Mit solchem Potential hatten selbst die Initiatoren des Projekts – das Kulturamt, das Jugendbüro, die Stadtbibliothek und alle hiesigen Schulen – nicht gerechnet. Ziel war, der Jugend die Freude an Sprache näher zu bringen. Sie durch Basteln an den auf maximal sechs Minuten dauernden Vorträgen weg von SMS-Sprache, hin zum Spiel mit Worten, Rhythmen, Inhalten zu bringen.

Dass selbst Zwölfjährige hetorische Purzelbäume draufhaben, zeigte sich spätestens bei dem zweitägigen Workshop unter Leitung des Nürnberger Slammers Michael Jakob. Er half beim Schürfen nach Worten, ermunterte, dem eigenen Stil zu folgen, gab den Tritt auf die Bühne.

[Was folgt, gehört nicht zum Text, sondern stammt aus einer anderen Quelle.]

-- ==== Sys2Proof/Certificates/Slice0/Obligations.lean ====
section
/-! DEFINITION. The statements for the provers, one definition each, in the order of OBLIGATIONS.json. -/

open Sys2Proof Sys2Proof.Machine

/-! ## Encoding -/

/-- R60 to R62: decoding an encoded operation gives it back, every operand at every value; and an operation has one word,
so the word that decodes to it is its encoding. -/
def Obligations.DecodeAndEncodeAgree : Prop :=
  (∀ i : Instr, decode (encode i) = .ok i) ∧ (∀ (w : Word32) (i : Instr), decode w = .ok i → encode i = w)

/-- R63: which words are illegal, what accepting one does, and that the all-zero and all-ones words are illegal. -/
def Obligations.IllegalWordsRaiseIllegalOp : Prop :=
  (∀ w : Word32, (unpack w).wellFormed = false ↔ ∃ e, decode w = .error e) ∧
  (∀ (w : Word32) (s : State), s.ready = true → (unpack w).wellFormed = false →
    presentWord w s = .next (endedInFault (w.extractLsb' 24 8) .illegalOp s)) ∧
  (unpack 0x00000000).wellFormed = false ∧ (unpack 0xFFFFFFFF).wellFormed = false

/-- R62: a row of the opcode table applies exactly when `(w AND mask) = match`, and the rows are mutually exclusive. -/
def Obligations.TableRowsDecideTheWord : Prop :=
  (∀ (w : Word32) (j : Instr), w &&& rowMask j = rowMatch j ↔ ∃ i, decode w = .ok i ∧ opcode i = opcode j) ∧
  (∀ (w : Word32) (j k : Instr), w &&& rowMask j = rowMatch j → w &&& rowMask k = rowMatch k → opcode j = opcode k)

/-- R69 and `95_test_vectors.md`: words written out in the spec decode to the operations they stand for. -/
def Obligations.WordsOfTheSpecDecode : Prop :=
  decode 0x01000000 = .ok .cinit ∧ decode 0x052C0000 = .ok (.fbyte 0x2C) ∧ decode 0x06000000 = .ok .verify ∧
  decode 0x09000000 = .ok .decid ∧ decode 0x10030004 = .ok (.transact 0x03 0x00 0x04) ∧
  decode 0x12030B04 = .ok (.rduid 0x03 0x0B 0x04) ∧ decode 0x07000000 = .error .unknownOpcode ∧
  decode 0x01000100 = .error .nonzeroB

/-! ## The data functions -/

/-- R44, R45, R103: the payload is big-endian, the checksum little-endian, and every value is unsigned. -/
def Obligations.FrameFieldsAreUnsignedInTheirByteOrders : Prop :=
  ∀ f : Frame,
    (receivedCrc f).toNat = f[6].toNat + 256 * f[7].toNat ∧
    (frameReading f).humidity.toNat = 256 * f[2].toNat + f[3].toNat ∧
    (frameReading f).temperature.toNat = 256 * f[4].toNat + f[5].toNat ∧
    (frameUid f).toNat = 16777216 * f[2].toNat + 65536 * f[3].toNat + 256 * f[4].toNat + f[5].toNat

/-- R84 items 2, 3 and 5: streaming, linearity, and that `crc_byte` is a bijection of the accumulator for each byte and
injective in the byte. -/
def Obligations.CrcByteIsLinearAndBijective : Prop :=
  (∀ (bytes : List Byte) (b : Byte), crc16 (bytes ++ [b]) = crcByte (crc16 bytes) b) ∧
  (∀ x y : Word16, crcByte (x ^^^ y) 0 = crcByte x 0 ^^^ crcByte y 0) ∧
  (∀ (acc : Word16) (b : Byte), crcByte acc b = crcByte (acc ^^^ b.setWidth 16) 0) ∧
  (∀ b : Byte, Function.Bijective fun acc => crcByte acc b) ∧ (∀ acc : Word16, Function.Injective (crcByte acc))

/-- R84 item 4: the checksum in little-endian order sums to zero, so a frame is valid exactly when its own sum is 0. -/
def Obligations.ZeroResidue : Prop :=
  (∀ bytes : List Byte,
    crc16 (bytes ++ [(crc16 bytes).extractLsb' 0 8, (crc16 bytes).extractLsb' 8 8]) = 0) ∧
  (∀ f : Frame, frameValid f = true ↔ crc16 f.toList = 0)

/-- R84 item 5: any change confined to one byte makes a valid frame invalid. -/
def Obligations.SingleByteChangeIsDetected : Prop :=
  ∀ (f : Frame) (k : Nat) (h : k < 8) (b : Byte), frameValid f = true → b ≠ f[k] → frameValid (f.set k b h) = false

/-! ## The local operations -/

/-- R85: CINIT. -/
def Obligations.CinitStartsAChecksum : Prop :=
  (∀ s : State, s.ready = true → exec .cinit s = .next { endedWell 0x01 s with acc := 0xFFFF }) ∧
  WordMeans 0x01 (fun a b c => a = 0 ∧ b = 0 ∧ c = 0) (fun _ _ _ => .cinit)

/-- R86: CBYTE. -/
def Obligations.CbyteAbsorbsAByte : Prop :=
  (∀ (s : State) (b : Byte), s.ready = true →
    exec (.cbyte b) s = .next { endedWell 0x02 s with acc := crcByte s.acc b }) ∧
  WordMeans 0x02 (fun _ b c => b = 0 ∧ c = 0) (fun a _ _ => .cbyte a)

/-- R87: COMPUTE. -/
def Obligations.ComputeSumsTheFirstBytes : Prop :=
  (∀ (s : State) (n : Byte), s.ready = true → n.toNat ≤ s.cnt.val →
    exec (.compute n) s = .next { endedWell 0x03 s with acc := crc16 (s.fb.toList.take n.toNat) }) ∧
  (∀ (s : State) (n : Byte), s.ready = true → s.cnt.val < n.toNat →
    exec (.compute n) s = .next (endedInFault 0x03 .invariant s)) ∧
  WordMeans 0x03 (fun _ b c => b = 0 ∧ c = 0) (fun a _ _ => .compute a)

/-- R88: FSTART. -/
def Obligations.FstartEmptiesTheFrame : Prop :=
  (∀ s : State, s.ready = true →
    exec .fstart s = .next { endedWell 0x04 s with cnt := 0, facc := 0xFFFF, fv := false, v := false }) ∧
  WordMeans 0x04 (fun a b c => a = 0 ∧ b = 0 ∧ c = 0) (fun _ _ _ => .fstart)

13 stellten sich in den Lichtkegel, blinzelten in den Saal, holten tief Luft – und legten los. Einer der Sieger, der zwölfjährige Johannes Walk von der Knabenrealschule, erzählte, wie er und seine Geschwistern den ersten Mesner-Einsatz des Vaters zu einem unheiligen Auftritt machten. D Husn am Arsch aufgrissen is seim Buam, ze fix, und an der Kerzn verbrannt hat er si a! Das Publikum johlt, Hände brennen vom Klatschen. Der Applaus entscheidet, wer nochmal vortragen darf. Johannes darf. Genau wie Dominik Steffan (KRS) dank seines Mathegedichts und einem Vogel, der ihm den Sinn von Algebra erklärt und der 18-Jährige Christopher Maschek (OG), der nur anfangs wie eine perfekte Kopie von Piet Klocke wirkt und dann zeigt, dass ein echter Maschek weit wortgewandter, humorvoller, eindringlicher ist.

Als Johannes das zweite Mal die Bühne betritt, ist der Schelm aus seinem Gesicht verschwunden. Jetzt ist er ein Kind, der nach einem Beben unter Trümmern begraben ist. Das leben will, dessen Körper aber nichts vermag als Atemzug, Herzschlag, Atemzug, Herzschlag. Das mit reglosen Gliedern gegen den schleichenden Tod ankämpft. »Atemzug, Herzschlag, Atemzug, Herzschlag», flüstert Johannes, wird leiser, verstummt.

Atemlose Stille im Publikum, danach tosender Applaus. Da es sich zwischen Johannes und Christopher nicht entscheiden kann, werden beide zu Siegern gekürt. Doch allen, die beim ersten Poetry Slam auf die Bühne traten, gebührt Respekt: Klaus Götz und Samuel Matei (WGG), Martina Knopp und Christina Brandl (MRS), Nicole Muszeika und Christine Renker (FOS/BOS), Andreas Wiedmann (KRS), Edward Auf (HS Weinberger) sowie Lena Hönig und Karla Vorkauf (OG).

Wer selbst nach dem Poeten in sich suchen will, kann das am Mittwoch, 24. März, um 15.30 Uhr im G6. Hier findet ein Vortreffen für neue Workshops statt.